You can’t just invent a new genre, they gasped.

But that is precisely what he did. And today much of what is seen as hip church media is a direct spinoff of his work. Bell continues to use state of the art media to communicate his sermons in clever forms, and he does so because of his internal locus of control.

As an artist, he’s not interested in fitting into any particular definable category. He knows who he is and what he believes and how he wants to communicate both. His of work is built to his own specifications, and he’s been able to impact people around the world, regardless of popular opinion and public approval.

This approach to creating is objectively inspiring, even if you’re not a spiritual person.

In fact, part of our job as creators is procuring inspiration from any and all contexts, irrespective of its contents.

How well do you do that?

If you’re grasping for inspiration in your work right now, let me recommend a personal creativity management tool called perceptual democracy.

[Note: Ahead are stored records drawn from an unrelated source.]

-- ==== Sys2Proof/Tests/Slice0.lean ====
section
/-! SUPPORT. Tests: encodings written out from the spec's tables, ill-formed terms that WellFormed refuses, the spec's
worked values, and for each statement that has hypotheses a state and operands that meet them. -/
set_option linter.unusedVariables false
set_option Elab.async false
namespace Sys2Proof.Tests

open Sys2Proof Sys2Proof.Machine Sys2Proof.Safety

/-! ### A small device: one stook (1) of one crop (2), one sheaf (3) of 8 lanes on core 0; lanes 0 and 1 issue -/

/-- A launch record: one stook of one sheaf, bins of 12 KiB, a chaff region; `shape` adds bits of its shape word. -/
def rec0 (shape : Nat) : List Byte :=
  bytesOf 8 0x40001000 ++ bytesOf 8 0 ++ bytesOf 4 1 ++ bytesOf 4 1 ++ bytesOf 4 1 ++ bytesOf 4 (12 * 128 + shape) ++
  List.replicate 16 0 ++ [3, 3, 3, 0] ++ List.replicate 12 0 ++ bytesOf 8 0x50000000 ++ bytesOf 8 0x50010000 ++ List.replicate 48 0
def crop0 (shape : Nat) : Crop :=
  { newCrop .reset 0 ⟨rec0 shape, 0, 0, 0, [], []⟩ with next := 1, diePend := [1, 0, 0, 0], cores := [(0, true)] }
def stook0 : Stook :=
  { crop := 2, linear := 0, pos := 0, rank := 0, rick := 0, rickSize := 1, redo := 0, cores := [0], wUnits := 3, aUnits := 3, cUnits := 3
    binW := [], binA := [], binC := [], sheaves := [3], round := 0, ranges := [], merge := [], parked := false, wakes := []
    trapStook := false, killed := false, saved := [], savedOps := [], savedMx := [], park := (0, 0) }
def sh0 : Sheaf := Sheaf.fresh 1 0 0 0 8 96 0 0 1 0x40001000 0 none []
def cur0 : Cursor := ⟨3, 3, 0x40001000, [], none, none, []⟩
/-- Page tables that map 0x40000000 to 0x7FFFFFFF of context 0 to itself, and a core that is usable. -/
def mem0 : KV Byte := [(0x40000, 1), (0x40002, 8), (0x80000, 1), (0x80002, 9), (0x90008, 0x3F), (0x9000B, 0x40)]
def dev : State :=
  { State.reset with
    mem := mem0, rel := { RelPage.reset with ready := 0x1FFFFFFFF }, trans := { TransPage.reset with ctxbase := 0x40000 }
    cores := [(0, Core.fresh .usable)], stooks := [(1, stook0)], crops := [(2, crop0 0)], nextId := 4 }
/-- The device with the sheaf given, its path issuing. -/
def at_ (sh : Sheaf) : State := { dev with sheaves := [(3, sh)], cur := some cur0, slot := [] }
def kOf (i : Instr) (sh : Sheaf) : Ctx := ctxOf i cur0 sh 0
/-- What `Issues` asks of an instruction at that path. -/
def okAt (i : Instr) (sh : Sheaf) : Bool := !sh.frozen && (preCheck i (kOf i sh)).isNone && (kOf i sh).e != 0
theorem issues {i : Instr} {s : State} {sh : Sheaf} (h1 : s.cur = some cur0) (h2 : s.sheaf? 3 = some sh)
    (h : okAt i sh = true) (h3 : s.clock = 0 := by rfl) : Issues i s (kOf i sh) := by
  simp only [okAt, Bool.and_eq_true, Bool.not_eq_true', Option.isNone_iff_eq_none, bne_iff_ne] at h
  exact ⟨⟨cur0, h1, h2, by rw [h3]; rfl⟩, h.1.1, h.1.2, h.2⟩
theorem lanes64 {e : LaneSet} {P : Nat → Prop} (h : ∀ l < 64, e.getLsbD l = true → P l) (l : Nat) (hl : e.getLsbD l = true) : P l :=
  h l (Nat.lt_of_not_le fun h64 => by rw [BitVec.getLsbD_of_ge e l h64] at hl; exact Bool.noConfusion hl) hl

Think of it as a filter. You treat everything you encounter with fundamental affirmation and radical acceptance. Knowing that your next great idea could come from anywhere.

Forget about agreeing with or even liking what you see. Even if a book, movie, performance or piece of art isn’t your thing, you can still gain energy from it.

From the architecture behind it. This perceptual democracy will deepen your intellectual flexibility and expand your imaginative reservoir.

And prolific work will follow suit.

Whose approval are you still waiting for?